Ces entreprises assurent "un peu plus de la moitié des exportations vers les États-Unis et subissent donc un peu plus de la moitié du choc lié aux tarifs douaniers". En particulier, par produits, elles réalisent les trois quarts des exportations de boissons, 72% des exportations de matériel de transport hors automobile, 77% des exportations de produits de maroquinerie à destination des États-Unis. "Avec un taux de marge moyen de 51,8%, le choc subi, traduit en une baisse du taux de marge, serait équivalent à une baisse de 3,1 points avec des tarifs additionnels de 10% et de 10,7 points avec des tarifs additionnels de 30%." Ce sont les entreprises indépendantes qui représentent les trois quarts de cette population et les microentreprises (la moitié de cette population) qui subiraient l’impact le plus prononcé.
48,6 milliards d'euros de biens français exportés vers les États-Unis en 2024
En 2024, la France a exporté 48,6 milliards d'euros de biens vers les États-Unis, ce qui représente une part significative des exportations françaises, selon les données des Douanes. 44 milliards d'euros ont été exportés par environ 14.700 entreprises des secteurs marchands non agricoles et non financiers.

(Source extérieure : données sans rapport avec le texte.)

-- ==== Sys2Proof/Machine/State.lean ====
section
/-! DEFINITION. The state of the LN9192, all of it plain data, and the state right after reset. -/

namespace Sys2Proof.Machine

/-- A table by number: entries with rising numbers, one per number; a number that is not listed has the default its
owner gives (`tget` of Machine/Tab.lean). -/
abbrev Tab (α : Type) := List (Nat × α)

/-- Why the machine stops with a fault. No command of the LN9192 ends so: the spec answers every access to what does
not exist with a status, a halt reason or a discarded access of its own. -/
inductive Fault where
  /-- Raised by nobody in this model; kept because the interface wants a type. Safe. -/
  | absent
deriving DecidableEq, Repr

/-- Why a command is refused. -/
inductive Refusal where
  /-- The command has no meaning yet; raised by Dispatch only. Safe. -/
  | notModelled (mnemonic : String)
  /-- READ, WRITE or DESCRIBE of a vendor test index 0xF000-0xFFFF outside life-cycle state Field, which R44 calls
  "Not described"; raised by the READ, WRITE, DESCRIBE, REGISTER_WRITE and UNIT_ANSWER_TIMEOUT rows. Safe. -/
  | vendorTest (index : Nat)
deriving DecidableEq, Repr

/-- Status codes (R13). -/
inductive Status where
  | ok | busy | range | access | staleHandle | version | notReady | timeout | locked | noResource | halted
deriving DecidableEq, Repr

/-- The answer of the last dictionary request: status, retry_after in milliseconds (R46), response payload. -/
structure Resp where
  status : Status := .ok
  retry : Nat := 0
  payload : List Byte := []
deriving DecidableEq, Repr

/-! ### Errors and events (chapter 19) -/

/-- An error record (R475). -/
structure ErrRec where
  seq : Nat := 0
  unit : Nat := 0
  level : Nat := 0
  origin : Nat := 0
  cause : Nat := 0
  flags : Nat := 0
  resource : Nat := 0
  tenancy : Handle := 0
  sec : Nat := 0
  ns : Nat := 0
  parent : Nat := 0
  detail : Nat := 0
  action : Nat := 0
deriving DecidableEq, Repr

/-- An event record (R476); `seq` is the event sequence of R67. -/
structure EvtRec where
  seq : Nat := 0
  cls : Nat := 0
  level : Nat := 0
  unit : Nat := 0
  resource : Nat := 0
  tenancy : Handle := 0
  sec : Nat := 0
  ns : Nat := 0
  detail : Nat := 0
  name : String := ""
  errSeq : Nat := 0
deriving DecidableEq, Repr

/-- An error that a handler holds: its record and the row of its chapter's table that it follows. -/
structure Pend where
  er : ErrRec
  kind : ErrKind
deriving DecidableEq, Repr

/-- A handler of R470: one active error and a pending queue of 4. -/
structure Handler where
  active : Option Pend := none
  queue : List Pend := []
deriving DecidableEq, Repr

/-- An always-on error record (R478). -/
structure AonErr where
  unit : Nat
  cause : Nat
  level : Nat
  rtc : Nat
deriving DecidableEq, Repr

/-- LEVEL_STATS of one level (R487). -/
structure LevelStat where
  handled : Nat := 0
  nested : Nat := 0
  escalated : Nat := 0
  peak : Nat := 0
deriving DecidableEq, Repr

/-- The state of chapter 19. -/
structure ErrState where
  handlers : Tab Handler := []          -- key level * 2^32 + unit (R470)
  errSeq : Nat := 1                     -- next error sequence (R475)
  evtSeq : Nat := 0                     -- next event sequence (R67)
  events : List EvtRec := []            -- newest first, at most 1,024 (R477)
  errors : List ErrRec := []            -- newest first, at most 512 (R477)
  chipErrors : List ErrRec := []        -- newest first, at most 16, kept in flash (R477)
  aonErrors : List AonErr := []         -- newest first, at most 4 (R478)
  failStop : Bool := false              -- R479
  vaultCause : Bool := false            -- the vault itself caused fail-stop (R479)
  firstWord : Nat := 0                  -- first word of the chip record (R479, R396)
  resetCause : Nat := 1                 -- R481
  stats : Tab LevelStat := []           -- R487
  laneTest : Option Nat := none         -- lane under test (R484)
  laneStart : Nat := 0                  -- nanoseconds of the tick base at its start (R504)
  portTest : Option Nat := none         -- Saddle port under test (R485)
  portStart : Nat := 0                  -- nanoseconds of the tick base at its start (R504)
  testFails : List Nat := []            -- units under test in which an error was recorded (R483)
deriving DecidableEq, Repr

/-! ### Idien (chapter 2) -/

/-- A response message (R46): the request's header fields that are echoed, and the answer. -/
structure RespMsg where
  opcode : U8 := 0
  verMajor : U8 := 0
  verMinor : U8 := 0
  sequence : U16 := 0
  handle : Handle := 0
  index : U16 := 0
  subindex : U8 := 0
  count : U8 := 0
  resp : Resp := {}
deriving DecidableEq, Repr

/-- A session (R53, R56) with its per-session objects (R69, R487, R248). -/
structure Session where
  role : Role
  bound : Handle                        -- the bound tenancy of a T session (R53)
  transport : Transport
  major : Nat := 0                      -- negotiated version, 0 none yet (R52)
  minor : Nat := 0
  eventMask : Nat := 0                  -- EVENT_MASK
  evtCursor : Nat := 0                  -- EVENT_CURSOR (device's 16-bit event sequence)
  errCursor : Nat := 0                  -- ERROR_CURSOR
  logLost : Nat := 0                    -- LOG_LOST
  replQuery : Tab (List Byte) := []     -- REPL_QUERY answer by Vale (R241)
  cached : Option (U16 × RespMsg) := none  -- the cached response (R50)
  keyGen : Nat := 0                     -- KEY_UPDATEs done (R54)
  events : List (List Byte) := []       -- EVENT messages sent (R46, R67), newest first, the last 16
deriving DecidableEq, Repr

/-- An SPDM connection before a session stands (R54). -/
structure Conn where
  version : Bool := false
  capabilities : Bool := false
  algorithms : Bool := false
  pending : Option (Role × Handle × Transport) := none   -- after KEY_EXCHANGE, before FINISH
  answer : List Byte := []              -- the last SPDM response's content
  refused : Status := .ok               -- the status of the last refusal
deriving DecidableEq, Repr

/-- A queued request (R63). -/
structure Req where
  src : ReqSource
  msg : IdienMsg
deriving DecidableEq, Repr

/-- The PF0 mailbox (R60). -/
structure Pf0Mb where
  go : Bool := false
  done : Bool := false
  overrun : Bool := false
  reqLen : Nat := 0
  respLen : U32 := 0
  intrEn : U32 := 0
  reqBuf : Tab Byte := []               -- offsets 0..1279, unlisted 0
  respBuf : List Byte := []
  held : List (List Byte) := []         -- responses that Glen holds while DONE is 1 (R61)
deriving DecidableEq, Repr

Parmi ces entreprises, 5.800 sont des groupes de sociétés qui concentrent 88% des exportations vers les États-Unis. Ces groupes sont pour près d’un tiers des grandes entreprises ou des ETI (entreprises de taille intermédiaire), et six sur dix sont des petites ou moyennes entreprises.
Par secteur d’activité, l’industrie concentre 80% des exportations (36,1 milliards d'euros). Ces flux sont réalisés à 94% par des grandes entreprises ou des ETI (1.274 entreprises), notamment dans les secteurs de la construction aéronautique, de la fabrication de parfums, de préparations pharmaceutiques et de vins effervescents. Le reste est principalement porté par des entreprises commerciales (6,3 milliards d'euros), aux trois quarts par des ETI et de grandes entreprises (411 entités). Il s’agit notamment d’entreprises de commerce de gros de boissons et d’articles d’habillement. Des entreprises de services exportent également des biens pour 1,5 milliard d'euros (ingénierie, études techniques, R&D…).
10,6% des exportations totales
Pour l’ensemble des entreprises exportant vers les États-Unis, ce marché représente en moyenne 10,6% de leurs exportations totales. Par secteur, l’exposition au marché américain est la plus élevée dans la fabrication des boissons (21,9%), la fabrication de matériel de transport hors construction automobile (aéronautique, chantiers navals…) (19,5%) et dans l’industrie du cuir (15,2%).
Le taux de marge des entreprises exportatrices vers le marché américain s'est établi en moyenne à 35,5% en 2024, contre 27,9% en 2022, avec des situations contrastées selon la taille ou le secteur d'activité. Ainsi, un quart de ces entreprises avaient un taux de marge inférieur à 11%, et un quart supérieur à 52,1%, selon l'étude.